Stored entries
++++

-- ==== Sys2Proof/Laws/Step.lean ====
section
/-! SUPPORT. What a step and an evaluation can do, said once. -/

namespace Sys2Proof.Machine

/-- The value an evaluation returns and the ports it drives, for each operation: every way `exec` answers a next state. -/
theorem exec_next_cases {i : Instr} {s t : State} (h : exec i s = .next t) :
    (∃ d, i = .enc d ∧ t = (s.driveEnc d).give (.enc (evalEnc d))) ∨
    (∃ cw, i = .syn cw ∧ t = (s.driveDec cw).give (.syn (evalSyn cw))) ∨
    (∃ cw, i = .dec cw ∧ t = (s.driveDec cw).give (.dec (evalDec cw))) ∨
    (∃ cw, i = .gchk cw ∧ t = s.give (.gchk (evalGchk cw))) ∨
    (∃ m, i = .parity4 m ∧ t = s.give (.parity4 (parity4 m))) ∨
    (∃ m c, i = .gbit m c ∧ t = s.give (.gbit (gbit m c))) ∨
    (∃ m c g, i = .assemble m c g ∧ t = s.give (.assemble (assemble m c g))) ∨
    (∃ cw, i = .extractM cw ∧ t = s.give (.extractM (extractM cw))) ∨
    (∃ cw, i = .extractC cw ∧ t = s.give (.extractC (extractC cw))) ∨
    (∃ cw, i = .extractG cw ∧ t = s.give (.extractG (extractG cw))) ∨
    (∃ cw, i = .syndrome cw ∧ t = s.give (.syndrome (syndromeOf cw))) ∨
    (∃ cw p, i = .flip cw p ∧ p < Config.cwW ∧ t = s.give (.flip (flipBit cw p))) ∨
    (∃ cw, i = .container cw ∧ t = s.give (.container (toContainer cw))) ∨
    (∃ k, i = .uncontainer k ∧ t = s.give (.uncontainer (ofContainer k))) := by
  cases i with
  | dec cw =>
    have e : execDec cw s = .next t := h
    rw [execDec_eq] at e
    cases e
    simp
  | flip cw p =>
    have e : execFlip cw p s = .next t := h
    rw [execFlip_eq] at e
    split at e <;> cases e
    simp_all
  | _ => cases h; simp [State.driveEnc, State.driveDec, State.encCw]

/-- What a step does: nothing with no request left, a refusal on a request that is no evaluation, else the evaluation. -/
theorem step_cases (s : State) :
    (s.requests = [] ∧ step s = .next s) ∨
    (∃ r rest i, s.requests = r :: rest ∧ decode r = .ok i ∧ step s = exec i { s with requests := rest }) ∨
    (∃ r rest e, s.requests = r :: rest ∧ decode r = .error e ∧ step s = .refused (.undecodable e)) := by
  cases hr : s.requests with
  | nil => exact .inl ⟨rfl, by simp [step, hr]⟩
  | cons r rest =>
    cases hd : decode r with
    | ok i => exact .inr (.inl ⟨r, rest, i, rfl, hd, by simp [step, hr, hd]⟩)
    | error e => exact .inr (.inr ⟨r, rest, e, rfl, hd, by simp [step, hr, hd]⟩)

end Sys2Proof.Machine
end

++++

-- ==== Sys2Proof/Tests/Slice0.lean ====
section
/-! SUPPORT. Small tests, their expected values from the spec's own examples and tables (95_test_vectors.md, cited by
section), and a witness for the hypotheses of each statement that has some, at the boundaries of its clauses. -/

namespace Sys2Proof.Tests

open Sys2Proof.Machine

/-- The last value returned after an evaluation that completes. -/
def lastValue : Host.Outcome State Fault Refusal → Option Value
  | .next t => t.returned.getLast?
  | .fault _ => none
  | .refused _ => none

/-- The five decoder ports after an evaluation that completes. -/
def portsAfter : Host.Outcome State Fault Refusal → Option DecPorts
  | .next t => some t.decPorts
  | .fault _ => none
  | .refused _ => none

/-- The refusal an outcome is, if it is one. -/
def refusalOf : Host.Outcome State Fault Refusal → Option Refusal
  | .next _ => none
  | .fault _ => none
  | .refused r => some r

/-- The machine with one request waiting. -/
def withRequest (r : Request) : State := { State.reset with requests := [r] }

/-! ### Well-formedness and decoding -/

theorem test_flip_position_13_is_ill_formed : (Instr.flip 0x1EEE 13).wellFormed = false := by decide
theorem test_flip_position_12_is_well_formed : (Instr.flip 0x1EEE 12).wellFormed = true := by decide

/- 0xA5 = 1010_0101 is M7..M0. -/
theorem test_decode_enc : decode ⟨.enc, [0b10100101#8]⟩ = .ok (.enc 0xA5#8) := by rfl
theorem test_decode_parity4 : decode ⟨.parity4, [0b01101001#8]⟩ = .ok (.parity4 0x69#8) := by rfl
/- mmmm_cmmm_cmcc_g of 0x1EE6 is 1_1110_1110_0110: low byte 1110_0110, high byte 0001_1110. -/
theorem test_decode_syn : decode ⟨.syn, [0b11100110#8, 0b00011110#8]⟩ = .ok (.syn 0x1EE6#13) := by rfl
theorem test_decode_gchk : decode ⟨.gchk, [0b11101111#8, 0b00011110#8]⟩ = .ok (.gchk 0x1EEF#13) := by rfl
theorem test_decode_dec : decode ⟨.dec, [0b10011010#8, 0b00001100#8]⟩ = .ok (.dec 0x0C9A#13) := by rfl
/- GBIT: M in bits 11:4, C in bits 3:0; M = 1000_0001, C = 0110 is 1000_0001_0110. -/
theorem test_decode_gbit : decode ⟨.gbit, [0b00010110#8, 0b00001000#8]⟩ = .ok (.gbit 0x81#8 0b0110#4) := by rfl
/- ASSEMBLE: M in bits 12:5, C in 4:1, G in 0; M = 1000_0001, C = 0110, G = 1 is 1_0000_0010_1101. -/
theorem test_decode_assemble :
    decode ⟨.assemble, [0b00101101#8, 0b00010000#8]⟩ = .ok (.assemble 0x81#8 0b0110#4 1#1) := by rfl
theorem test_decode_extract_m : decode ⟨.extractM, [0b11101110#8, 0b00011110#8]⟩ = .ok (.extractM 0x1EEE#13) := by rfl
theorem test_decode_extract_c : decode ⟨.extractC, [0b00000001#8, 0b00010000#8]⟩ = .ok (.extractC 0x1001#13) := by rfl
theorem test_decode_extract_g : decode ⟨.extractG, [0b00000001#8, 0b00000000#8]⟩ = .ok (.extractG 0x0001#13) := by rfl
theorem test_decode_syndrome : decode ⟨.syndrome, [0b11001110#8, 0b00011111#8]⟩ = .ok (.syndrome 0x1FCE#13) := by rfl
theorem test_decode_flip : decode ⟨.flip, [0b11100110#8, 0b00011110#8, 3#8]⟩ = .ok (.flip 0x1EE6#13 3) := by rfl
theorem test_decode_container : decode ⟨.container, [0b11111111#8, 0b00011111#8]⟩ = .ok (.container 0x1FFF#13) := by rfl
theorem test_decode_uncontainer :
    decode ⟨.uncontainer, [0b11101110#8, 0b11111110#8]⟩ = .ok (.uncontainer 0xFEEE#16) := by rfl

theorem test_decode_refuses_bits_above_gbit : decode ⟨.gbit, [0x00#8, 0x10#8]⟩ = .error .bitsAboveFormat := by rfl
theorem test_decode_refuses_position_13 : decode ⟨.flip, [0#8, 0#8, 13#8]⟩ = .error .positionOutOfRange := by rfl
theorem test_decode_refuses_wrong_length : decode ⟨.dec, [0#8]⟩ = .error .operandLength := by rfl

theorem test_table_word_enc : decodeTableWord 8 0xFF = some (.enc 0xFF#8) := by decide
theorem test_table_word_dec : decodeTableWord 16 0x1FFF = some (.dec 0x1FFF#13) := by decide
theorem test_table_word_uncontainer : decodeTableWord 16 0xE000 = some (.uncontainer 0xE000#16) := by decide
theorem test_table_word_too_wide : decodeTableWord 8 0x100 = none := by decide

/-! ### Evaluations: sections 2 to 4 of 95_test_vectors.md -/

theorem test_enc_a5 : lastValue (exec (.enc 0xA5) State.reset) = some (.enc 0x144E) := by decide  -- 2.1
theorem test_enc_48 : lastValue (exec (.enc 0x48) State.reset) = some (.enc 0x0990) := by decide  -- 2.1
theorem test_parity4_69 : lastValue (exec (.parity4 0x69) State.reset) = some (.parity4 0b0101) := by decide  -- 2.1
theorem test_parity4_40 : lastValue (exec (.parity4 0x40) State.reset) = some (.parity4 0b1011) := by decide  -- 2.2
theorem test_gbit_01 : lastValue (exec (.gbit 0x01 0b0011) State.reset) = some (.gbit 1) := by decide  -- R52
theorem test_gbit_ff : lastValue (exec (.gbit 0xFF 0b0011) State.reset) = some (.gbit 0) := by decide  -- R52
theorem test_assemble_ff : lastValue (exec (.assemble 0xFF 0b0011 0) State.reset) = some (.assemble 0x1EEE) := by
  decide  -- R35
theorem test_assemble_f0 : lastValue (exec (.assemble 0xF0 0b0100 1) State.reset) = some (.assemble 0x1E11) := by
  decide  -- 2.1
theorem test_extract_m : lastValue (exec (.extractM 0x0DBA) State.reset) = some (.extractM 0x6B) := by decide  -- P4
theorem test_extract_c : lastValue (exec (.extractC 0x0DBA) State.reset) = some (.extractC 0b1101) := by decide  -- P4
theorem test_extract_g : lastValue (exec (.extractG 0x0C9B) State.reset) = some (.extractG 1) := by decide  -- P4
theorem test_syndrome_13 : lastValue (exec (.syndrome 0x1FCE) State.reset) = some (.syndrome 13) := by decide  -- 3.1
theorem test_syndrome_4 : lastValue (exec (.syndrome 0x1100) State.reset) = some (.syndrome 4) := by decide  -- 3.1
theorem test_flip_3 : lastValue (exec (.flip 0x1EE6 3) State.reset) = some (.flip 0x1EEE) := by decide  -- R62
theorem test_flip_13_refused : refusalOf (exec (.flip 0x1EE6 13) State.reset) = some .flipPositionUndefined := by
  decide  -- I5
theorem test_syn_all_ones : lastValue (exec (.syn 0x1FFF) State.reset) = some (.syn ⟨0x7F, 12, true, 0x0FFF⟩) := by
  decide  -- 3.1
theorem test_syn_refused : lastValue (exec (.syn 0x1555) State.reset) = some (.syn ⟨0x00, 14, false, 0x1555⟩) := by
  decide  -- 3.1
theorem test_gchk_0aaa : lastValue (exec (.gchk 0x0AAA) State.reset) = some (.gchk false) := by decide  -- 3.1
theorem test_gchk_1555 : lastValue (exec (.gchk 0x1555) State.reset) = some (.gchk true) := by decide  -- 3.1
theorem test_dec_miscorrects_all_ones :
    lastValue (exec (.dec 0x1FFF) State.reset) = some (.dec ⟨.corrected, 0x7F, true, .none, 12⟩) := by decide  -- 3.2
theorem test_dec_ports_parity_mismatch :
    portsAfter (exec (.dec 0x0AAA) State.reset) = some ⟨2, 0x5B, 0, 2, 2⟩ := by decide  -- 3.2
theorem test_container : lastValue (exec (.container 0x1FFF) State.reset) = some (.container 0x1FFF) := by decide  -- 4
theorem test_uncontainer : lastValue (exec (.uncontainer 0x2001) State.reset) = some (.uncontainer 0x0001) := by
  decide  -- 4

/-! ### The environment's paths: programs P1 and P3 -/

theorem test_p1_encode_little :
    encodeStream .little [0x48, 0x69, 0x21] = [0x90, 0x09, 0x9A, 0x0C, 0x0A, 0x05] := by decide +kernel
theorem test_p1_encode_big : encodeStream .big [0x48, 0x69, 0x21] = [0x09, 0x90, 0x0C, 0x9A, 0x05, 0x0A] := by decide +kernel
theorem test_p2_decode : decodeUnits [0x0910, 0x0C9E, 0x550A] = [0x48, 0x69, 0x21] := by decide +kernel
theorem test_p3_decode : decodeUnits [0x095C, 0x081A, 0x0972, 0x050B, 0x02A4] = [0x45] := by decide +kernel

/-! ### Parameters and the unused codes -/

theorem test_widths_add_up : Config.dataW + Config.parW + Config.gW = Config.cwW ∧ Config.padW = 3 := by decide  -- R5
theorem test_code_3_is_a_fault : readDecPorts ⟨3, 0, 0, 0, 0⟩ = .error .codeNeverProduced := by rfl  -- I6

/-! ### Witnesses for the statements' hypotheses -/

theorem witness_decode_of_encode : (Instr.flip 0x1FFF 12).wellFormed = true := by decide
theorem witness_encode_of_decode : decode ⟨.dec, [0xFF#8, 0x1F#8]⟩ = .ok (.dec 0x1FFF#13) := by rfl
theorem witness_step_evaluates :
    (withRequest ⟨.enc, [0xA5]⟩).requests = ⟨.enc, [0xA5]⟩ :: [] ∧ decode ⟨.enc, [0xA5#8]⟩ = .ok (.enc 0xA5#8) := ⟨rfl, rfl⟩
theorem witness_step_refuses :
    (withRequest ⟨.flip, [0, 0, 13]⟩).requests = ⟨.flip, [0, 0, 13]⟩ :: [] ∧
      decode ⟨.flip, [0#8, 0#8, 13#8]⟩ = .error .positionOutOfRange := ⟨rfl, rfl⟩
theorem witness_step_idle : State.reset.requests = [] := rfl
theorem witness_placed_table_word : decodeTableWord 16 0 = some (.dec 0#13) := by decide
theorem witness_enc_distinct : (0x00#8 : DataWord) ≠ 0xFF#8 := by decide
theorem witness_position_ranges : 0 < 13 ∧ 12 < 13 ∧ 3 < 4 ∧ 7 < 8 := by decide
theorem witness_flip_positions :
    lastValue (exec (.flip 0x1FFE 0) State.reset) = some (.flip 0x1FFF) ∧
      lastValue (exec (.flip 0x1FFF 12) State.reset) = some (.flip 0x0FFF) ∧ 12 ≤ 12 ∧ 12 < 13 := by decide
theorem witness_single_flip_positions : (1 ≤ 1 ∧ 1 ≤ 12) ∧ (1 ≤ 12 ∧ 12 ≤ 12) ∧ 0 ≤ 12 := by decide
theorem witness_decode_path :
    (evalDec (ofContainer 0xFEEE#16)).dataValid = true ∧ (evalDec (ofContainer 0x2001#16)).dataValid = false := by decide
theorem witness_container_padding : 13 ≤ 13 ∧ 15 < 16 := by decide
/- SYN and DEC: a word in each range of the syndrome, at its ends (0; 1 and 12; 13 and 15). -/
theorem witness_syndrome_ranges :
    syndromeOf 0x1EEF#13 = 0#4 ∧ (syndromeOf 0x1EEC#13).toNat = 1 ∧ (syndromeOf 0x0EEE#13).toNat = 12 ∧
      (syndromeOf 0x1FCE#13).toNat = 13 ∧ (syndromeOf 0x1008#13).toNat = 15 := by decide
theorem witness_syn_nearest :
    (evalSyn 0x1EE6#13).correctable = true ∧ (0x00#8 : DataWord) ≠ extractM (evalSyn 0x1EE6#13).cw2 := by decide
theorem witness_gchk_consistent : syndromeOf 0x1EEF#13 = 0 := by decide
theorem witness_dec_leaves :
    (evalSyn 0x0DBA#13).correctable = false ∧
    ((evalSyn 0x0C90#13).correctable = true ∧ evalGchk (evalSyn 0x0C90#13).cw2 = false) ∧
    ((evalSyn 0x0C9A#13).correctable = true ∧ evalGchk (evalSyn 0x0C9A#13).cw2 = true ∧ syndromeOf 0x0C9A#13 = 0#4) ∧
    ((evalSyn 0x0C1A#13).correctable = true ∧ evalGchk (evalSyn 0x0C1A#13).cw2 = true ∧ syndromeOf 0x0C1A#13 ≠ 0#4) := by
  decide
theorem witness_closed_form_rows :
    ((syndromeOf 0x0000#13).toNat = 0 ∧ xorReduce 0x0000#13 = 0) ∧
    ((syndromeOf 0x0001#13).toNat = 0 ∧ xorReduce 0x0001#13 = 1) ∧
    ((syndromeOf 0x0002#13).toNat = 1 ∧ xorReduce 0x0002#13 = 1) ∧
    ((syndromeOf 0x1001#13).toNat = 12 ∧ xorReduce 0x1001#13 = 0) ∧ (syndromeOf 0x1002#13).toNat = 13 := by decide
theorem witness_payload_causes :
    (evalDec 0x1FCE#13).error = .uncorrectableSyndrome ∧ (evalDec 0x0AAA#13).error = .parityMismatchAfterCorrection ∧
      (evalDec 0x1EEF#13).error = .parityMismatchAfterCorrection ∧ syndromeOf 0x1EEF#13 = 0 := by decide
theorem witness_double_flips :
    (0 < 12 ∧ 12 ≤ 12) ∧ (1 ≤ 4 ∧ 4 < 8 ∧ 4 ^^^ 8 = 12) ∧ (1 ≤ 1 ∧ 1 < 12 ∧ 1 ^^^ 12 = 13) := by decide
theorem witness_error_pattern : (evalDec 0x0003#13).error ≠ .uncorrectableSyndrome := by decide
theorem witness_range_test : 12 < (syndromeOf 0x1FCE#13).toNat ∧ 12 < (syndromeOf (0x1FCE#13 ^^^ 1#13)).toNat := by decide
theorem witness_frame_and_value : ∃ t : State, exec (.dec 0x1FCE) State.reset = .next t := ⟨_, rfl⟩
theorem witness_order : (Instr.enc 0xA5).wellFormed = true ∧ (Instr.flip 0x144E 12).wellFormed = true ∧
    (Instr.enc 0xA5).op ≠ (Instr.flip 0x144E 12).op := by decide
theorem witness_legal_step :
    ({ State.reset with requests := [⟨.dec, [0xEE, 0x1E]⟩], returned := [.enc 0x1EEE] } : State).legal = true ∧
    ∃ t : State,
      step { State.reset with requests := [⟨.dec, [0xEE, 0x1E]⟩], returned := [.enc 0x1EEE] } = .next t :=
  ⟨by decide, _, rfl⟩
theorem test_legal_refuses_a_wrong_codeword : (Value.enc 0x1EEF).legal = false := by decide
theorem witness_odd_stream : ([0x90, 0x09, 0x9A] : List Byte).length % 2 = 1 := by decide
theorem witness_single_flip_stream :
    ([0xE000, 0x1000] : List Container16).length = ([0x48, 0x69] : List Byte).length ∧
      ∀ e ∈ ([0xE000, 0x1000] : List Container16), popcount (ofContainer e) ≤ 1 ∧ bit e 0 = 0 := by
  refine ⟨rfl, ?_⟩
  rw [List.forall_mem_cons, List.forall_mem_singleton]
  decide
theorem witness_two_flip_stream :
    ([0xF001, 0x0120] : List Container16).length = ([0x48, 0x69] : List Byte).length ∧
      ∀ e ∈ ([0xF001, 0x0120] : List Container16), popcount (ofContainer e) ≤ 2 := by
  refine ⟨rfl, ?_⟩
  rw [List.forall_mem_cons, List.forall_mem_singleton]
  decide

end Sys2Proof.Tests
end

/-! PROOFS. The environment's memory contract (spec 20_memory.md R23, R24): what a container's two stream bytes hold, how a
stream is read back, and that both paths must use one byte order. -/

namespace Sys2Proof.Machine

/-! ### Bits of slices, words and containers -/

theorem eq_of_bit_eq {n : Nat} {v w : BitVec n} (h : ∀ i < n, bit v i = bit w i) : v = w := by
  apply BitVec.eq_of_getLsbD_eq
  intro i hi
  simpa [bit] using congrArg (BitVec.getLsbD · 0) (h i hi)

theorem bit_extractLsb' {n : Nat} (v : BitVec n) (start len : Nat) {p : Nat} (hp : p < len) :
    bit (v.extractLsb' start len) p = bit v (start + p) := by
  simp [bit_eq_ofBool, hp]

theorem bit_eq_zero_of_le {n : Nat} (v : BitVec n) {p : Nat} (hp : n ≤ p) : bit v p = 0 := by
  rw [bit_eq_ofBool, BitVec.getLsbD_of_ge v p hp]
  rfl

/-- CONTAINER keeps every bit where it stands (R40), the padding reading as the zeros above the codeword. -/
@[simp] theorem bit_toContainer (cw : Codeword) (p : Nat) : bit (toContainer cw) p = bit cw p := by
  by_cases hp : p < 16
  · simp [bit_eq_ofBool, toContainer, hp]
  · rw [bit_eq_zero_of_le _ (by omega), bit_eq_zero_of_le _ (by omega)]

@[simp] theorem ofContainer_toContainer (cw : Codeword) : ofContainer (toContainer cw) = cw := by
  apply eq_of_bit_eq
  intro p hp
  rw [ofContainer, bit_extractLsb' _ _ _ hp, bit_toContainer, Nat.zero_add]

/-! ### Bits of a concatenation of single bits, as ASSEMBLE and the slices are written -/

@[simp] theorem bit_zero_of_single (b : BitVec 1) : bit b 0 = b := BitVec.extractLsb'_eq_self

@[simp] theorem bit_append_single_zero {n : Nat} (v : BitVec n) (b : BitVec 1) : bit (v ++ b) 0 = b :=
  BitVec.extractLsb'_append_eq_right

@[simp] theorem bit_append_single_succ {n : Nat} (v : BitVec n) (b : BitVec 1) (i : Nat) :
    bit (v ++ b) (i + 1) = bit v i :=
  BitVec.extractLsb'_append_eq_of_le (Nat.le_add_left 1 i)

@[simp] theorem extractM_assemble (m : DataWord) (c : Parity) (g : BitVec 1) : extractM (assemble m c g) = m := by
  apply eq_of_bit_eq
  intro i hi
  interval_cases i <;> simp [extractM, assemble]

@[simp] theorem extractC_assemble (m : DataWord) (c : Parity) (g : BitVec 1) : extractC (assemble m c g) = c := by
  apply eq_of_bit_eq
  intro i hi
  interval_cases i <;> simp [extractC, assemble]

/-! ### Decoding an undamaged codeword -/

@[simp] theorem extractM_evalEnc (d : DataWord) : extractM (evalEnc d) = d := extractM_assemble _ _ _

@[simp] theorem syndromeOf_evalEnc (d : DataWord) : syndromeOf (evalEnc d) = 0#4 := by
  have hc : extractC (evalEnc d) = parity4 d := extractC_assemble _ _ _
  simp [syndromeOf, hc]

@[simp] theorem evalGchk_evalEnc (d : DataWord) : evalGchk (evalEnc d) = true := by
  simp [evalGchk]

++++

Exercise objective >> What are the lines above, starting at the one with "d) = true := by" and ending at the one with "simp [evalGchk]"? Give them again exactly, and only them.

Task answer >>
@[simp] theorem evalGchk_evalEnc (d : DataWord) : evalGchk (evalEnc d) = true := by
  simp [evalGchk]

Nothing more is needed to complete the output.